Work required: Copy out each line of the data holding "false".

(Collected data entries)
/-! ### The duty token and claims (R399 to R401) -/

/-- The module starts to toggle DUTY_TOK_OUT and watches DUTY_TOK_IN. -/
def State.startClaim (s : State) (loss : Bool) : State :=
  (s.setRole .claiming).setXo fun x =>
    { x with claimAt := some s.now, extended := false, lossClaim := loss, synced0 := decide (x.sync = .synced) }

/-- A claim withdrawn (R401). -/
def State.withdraw (s : State) : State :=
  (s.setRole (if s.mstate = .standby then .standby else .none)).setXo fun x =>
    { x with claimAt := none, extended := false, lossClaim := false, hoTaken := false }

/-- The standby declares the holder lost (R399); it claims once DUTY_TOK_IN is still (R401). An offer that it took is void, and a
claim that follows one is now a claim on loss. -/
def State.declareLoss (s : State) : State :=
  if s.mstate ≠ .standby then s
  else
    let s := s.setXo fun x => { x with hoTaken := false }
    if s.xo.role = .claiming then s.setXo fun x => { x with lossClaim := true }
    else if s.xo.role ≠ .standby then s
    else if s.xo.peerTok then s.setXo fun x => { x with lossClaim := true }
    else s.startClaim true

/-- The gate over the lanes' declarations (R399): two lanes in the vote, in 2-out-of-2 operation both. -/
def State.gateOf (s : State) (ls : LaneSet) : Bool := decide (2 ≤ (LaneVec.ofFn fun l => ls.get l && s.isActive l : LaneSet).count)

/-- The lanes that declare the holder lost. -/
def XoSt.declare (x : XoSt) : LaneSet := LaneVec.ofFn fun l => x.hbLost.get l && x.liveLost.get l

/-! ### Entry into the role -/

/-- A stamp's uncertainty 5 µs longer, in the slots whose flags are set (R228). -/
def LaneSt.ageStamps (L : LaneSt) : LaneSt :=
  L.logic.slotMap.foldl (fun L c =>
    let a := slotBase c.slot
    let fl := L.blkByte c.block (a + 27)
    let old (o : Nat) : Nat := ofLe ((List.range 4).map fun i => byteOf (L.blkByte c.block (a + o + i)))
    let add (o : Nat) : Bytes := toLe 4 (min (old o + 5000) 0xFFFFFFFF)
    let L := if fl.testBit 0 then L.blkPut c.block (a + 16) (add 16) else L
    if fl.testBit 1 then L.blkPut c.block (a + 20) (add 20) else L) L

/-- The local commands that the last mirror shows ON, by two lanes. -/
def State.mirrored (s : State) : BitVec 256 :=
  let m := s.xo.mirror
  (m.a &&& m.b) ||| (m.a &&& m.c) ||| (m.b &&& m.c)

/-- The mirrored commands of a lineside unit. -/
def State.mirroredUnit (s : State) (u : Nat) : BitVec 256 := getD 0 (s.xo.mirrorLink.get s.leadLane) u

/-- A session list without what the report sessions hold. -/
def State.closeReports (s : State) : State :=
  s.file.sessions.foldl (fun s c =>
    if c.report then s.updAll fun _ L => L.setSession c.num fun S => S.reopen .closed else s) s

/-- Commands as far as the switches may take them: outputs in service (R262), and in LINESIDE role only what the valid commands
`cmds` of the CENTRAL module demand, nothing after the command timeout (R18). -/
def State.permitted (s : State) (cmds v : BitVec 256) : BitVec 256 :=
  let v := match s.role with
    | .central => v
    | .lineside => if s.link.timedOut then 0 else v &&& cmds
  s.outputs.foldl (fun r n => chanPut r n (chanBit v n && !s.chanOos n)) 0

/-- A new LINESIDE holder that has received no poll of its own drives the copied commands until the command timeout, which then runs
from its entry (R18, R335; DESIGN CHOICE, log 137). -/
def State.startTimeout (s : State) : State :=
  if s.role = .lineside ∧ s.link.pollAt.isNone then { s with link := { s.link with pollAt := some (s.now, s.link.bc64 % 2 ^ 32) } } else s

/-- What every entry into the role does (R228, R402, R505): stamps, the mirrored commands, the change; the filters follow with the
state (R276). -/
def State.takeRole (s : State) (m : MState) : State :=
  let s := (s.startTimeout.setRole .holder).setXo fun x =>
    { x with claimAt := none, extended := false, lossClaim := false, hoTaken := false, hoCycle := none, hoPaused := false,
             hoConf := false, sync := .none, holdSince := none, dutySince := s.now, sentPages := [], armSeen := false }
  let s := s.updAll fun l L =>
    let L := L.ageStamps
    { L with field := { L.field with
        cmd := if s.isActive l then s.permitted s.link.cmds (s.xo.mirror.get l) else 0
        want := if s.isActive l then s.xo.mirror.get l else 0 } }
  let s := s.file.units.foldl (fun s u => s.setUnit u.unit fun a =>
    { a with cmds := s.mirroredUnit u.unit, prevCmds := s.mirroredUnit u.unit }) s
  let s := if s.chg.st = .loading ∨ s.chg.st = .verifying then s.abandonChange else s
  let s := { s.setSrcOffset s.ownOffset with cyc := { s.cyc with step := .idle, pubAt := s.now }, lockedGens := [] }
  (s.enter m).closeReports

Answer to this task:
    { x with claimAt := some s.now, extended := false, lossClaim := loss, synced0 := decide (x.sync = .synced) }
    { x with claimAt := none, extended := false, lossClaim := false, hoTaken := false }
    let s := s.setXo fun x => { x with hoTaken := false }
    { x with claimAt := none, extended := false, lossClaim := false, hoTaken := false, hoCycle := none, hoPaused := false,
             hoConf := false, sync := .none, holdSince := none, dutySince := s.now, sentPages := [], armSeen := false }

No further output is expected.